9 Questions Your Business Should Ask About Your Cloud

More than 90 percent of businesses use the cloud in some way, shape, or form, which means you probably already have dipped a toe or two in digitization. However, just because you are already using the cloud doesn’t mean you fully understand it; in fact, without realizing it, you might have made some poor cloud computing mistakes that could hurt your business.

It is always a good idea to double-check your business decisions, especially when it comes to newer technologies like the cloud. To ensure you are getting the most from your cloud provider, here are nine important questions whose answers could point you toward a larger silver lining.

1. How Do You Handle Encryption?

A cloud provider’s philosophy on encryption is telling of its overall approach to security. Ideally, your provider believes that all data requires encryption at all times; if you find that your provider believes a laptop password is enough to keep your information safe, it is time to make a change.

Additionally, you should ensure that your provider is serious regarding the security of encryption keys. Keys and data should be kept separate both logically and physically, so potential threats cannot easily find and unlock your information. Generally, it is safer to have trustworthy providers handle the keys, as you or your employees might undermine your cloud security with thoughtless mismanagement.

2. Are You Concerned About Endpoint Security?

Cloud providers can’t force you (or other clients) to enact stringent security on endpoint devices, including computers and mobile phones, but they can establish some endpoint protection that could be valuable to safeguarding your data. Three of the most common types of attack on the cloud come from holes in your firewall, communications with unauthenticated sources, and unencrypted information caches, so providers that block this behavior are far safer.

3. Do You Monitor Account Activity?

Though you might harbor latent fears of surveillance, you actually do want your cloud provider to monitor account activity. If you begin to notice unexpected or unwanted changes to your data, you should have access to a full account audit, so you can locate the person responsible for the modifications.

4. Do You Have Any Certifications?

Anyone with a server could conceivably become a cloud provider, but you don’t want your data stored in some random dude’s garage. There are certifications for the handling of information, and you should look for a provider with all those necessary to keep your data safe. Some of the most important accomplishments include:


  • FISMA certification
  • SSAE-16 audit
  • SOC 1 audit under SSAE-16 guidelines
  • Compliance with PCI DSS, ISO 27001, HIPAA, and FIPS 140-2
  • Compliance with Department of Defense 5220.22-M or NIST 800-88


5. Who Owns Our Data?

It isn’t terribly uncommon for providers to include in their contracts allowances for them to scan and sell parts of your data. In fact, Google Drive, one of the most popular cloud services, uses customer data for target advertising, though you retain ownership. You should expect to retain full control over your data, which means searching for a provider that enforces total privacy with its terms of service.

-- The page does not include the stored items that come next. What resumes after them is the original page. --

-- ==== Sys2Proof/Machine/Ecc.lean ====
section
/-! DEFINITION. The ECC of a burst (R373 to R376): its eight codewords, their check bits and address tags, and what a read of
it finds. -/

namespace Sys2Proof.Machine

/-- What a read of a segment finds (R373 to R375). -/
inductive EccResult where
  /-- no error -/
  | clean
  /-- single-bit error in a codeword: corrected and written back (R374) -/
  | single
  /-- double-bit error, or an even-weight non-zero syndrome (R375) -/
  | double
  /-- the address tag of a codeword differs (R375) -/
  | tag
  deriving DecidableEq, Repr

/-- One codeword of a burst (R373): the 64 data bits of beats 2k and 2k + 1, the check byte of beat 2k and the address tag in
that of beat 2k + 1. -/
structure Codeword where
  data  : BitVec 64
  check : BitVec 8
  tag   : BitVec 8
  deriving DecidableEq, Repr

/-- The number of set bits of a byte. -/
def weight8 (c : BitVec 8) : Nat := countTrue ((List.range 8).map c.getLsbD)

/-- The columns of the data bits: bytes of odd weight above 1, so that no two columns, and no column and check bit, are alike
(R373). Which of them belong to which bit the manual does not say: the 64 first, those of weight 3 before those of weight 5
(DESIGN CHOICE, log 145). -/
def eccColumns : List (BitVec 8) :=
  let bytes := (List.range 256).map (BitVec.ofNat 8)
  (bytes.filter (fun c => weight8 c == 3) ++ bytes.filter fun c => weight8 c == 5).take 64

/-- The check bits of 64 data bits: the sum of the columns of those set (R373). -/
def checkBits (d : BitVec 64) : BitVec 8 :=
  eccColumns.zipIdx.foldl (fun c e => if d.getLsbD e.2 then c ^^^ e.1 else c) 0

/-- The address tag of a segment: CRC-8 over the five little-endian bytes of A >> 6 (R373). -/
def addressTag (a : Nat) : BitVec 8 := crcMsb (0x07#8) 0 (le 5 (a / 64))

/-- The codeword k of the burst at an address as it was written (R373); a word that a partial write over an uncorrectable read
has marked carries its check byte inverted (R376). -/
def codewordAt (m : Memory) (a k : Nat) : Codeword :=
  let seg := a / 64
  let d := BitVec.ofNat 64 (leAt (cellsBytes m.cells (64 * seg + 8 * k) 8) 0 8)
  let c := checkBits d
  ⟨d, if m.poison.contains (8 * seg + k) then ~~~c else c, addressTag a⟩

/-- A burst as the controller receives it: the stored codewords with the bits that the DRAM or the bus has turned. -/
def burstAt (m : Memory) (a : Nat) (flips : EccFlips) : List Codeword :=
  (List.range 8).map fun k =>
    let w := codewordAt m a k
    ⟨w.data ^^^ flips.data.getD k 0, w.check ^^^ flips.check.getD k 0, w.tag ^^^ flips.tag.getD k 0⟩

/-- The syndrome of a codeword (R373). -/
def syndrome (w : Codeword) : BitVec 8 := checkBits w.data ^^^ w.check

/-- What a codeword is found to be: none: uncorrectable (R375); else its data, corrected where one bit is wrong (R374). An odd
syndrome that no single bit has is uncorrectable too (log 145). -/
def correctWord (w : Codeword) : Option (BitVec 64) :=
  let z := syndrome w
  if z = 0 ∨ weight8 z = 1 then some w.data
  else match eccColumns.findIdx? (· == z) with
    | some i => some (w.data ^^^ (1#64 <<< i))
    | none => none

/-- What a read of the burst at an address finds (R373 to R375). -/
def readBurst (m : Memory) (a : Nat) (flips : EccFlips) : EccResult :=
  let l := burstAt m a flips
  if l.any fun w => w.tag != addressTag a then .tag
  else if l.any fun w => (correctWord w).isNone then .double
  else if l.any fun w => syndrome w != 0 then .single
  else .clean

/-- The 64 bytes that a corrected burst delivers, and that the controller writes back (R374). -/
def correctedBytes (m : Memory) (a : Nat) (flips : EccFlips) : Bytes :=
  (burstAt m a flips).flatMap fun w => leB 8 ((correctWord w).getD 0)

end Sys2Proof.Machine
end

6. Is Our Data Isolated From Your Other Clients’ Data?

You aren’t paying a cloud provider to create another internet, so you should be absolutely certain that your data remains completely separate from your provider’s other clients’ data. In the past, this was easily done by using separate servers, but a fear of server sprawl and better visualization technology has encouraged multiple options on single servers. Trustworthy private cloud storage solutions should be able to partition data effectively, reducing costs and environmental drain.

7. When Can We Access Our Data?

Some providers limit daily access to the cloud to ensure their servers function at peak performance. Restrictions on bandwidth or time of day can prevent you from getting work done when you need to, so you should look for a provider without such constraints and with customer support that can ensure problem resolution for 24/7 cloud access.

8. Where Is Our Data Physically Stored?

Other countries have different laws regarding data storage and use, so it might be worthwhile to find out where your provider’s servers are geographically located. You should also double-check that your servers are not at risk of natural disaster, like tornados, tsunamis, or hurricanes.

9. Can Your System Scale With Our Growth?

One of the most significant benefits of the cloud is its elasticity: It can grow or shrink with your needs. However, that isn’t necessarily true of every cloud provider. Before you partner with a cloud, you must be certain that its architecture can accommodate your expected future growth, providing the performance you need to continue succeeding.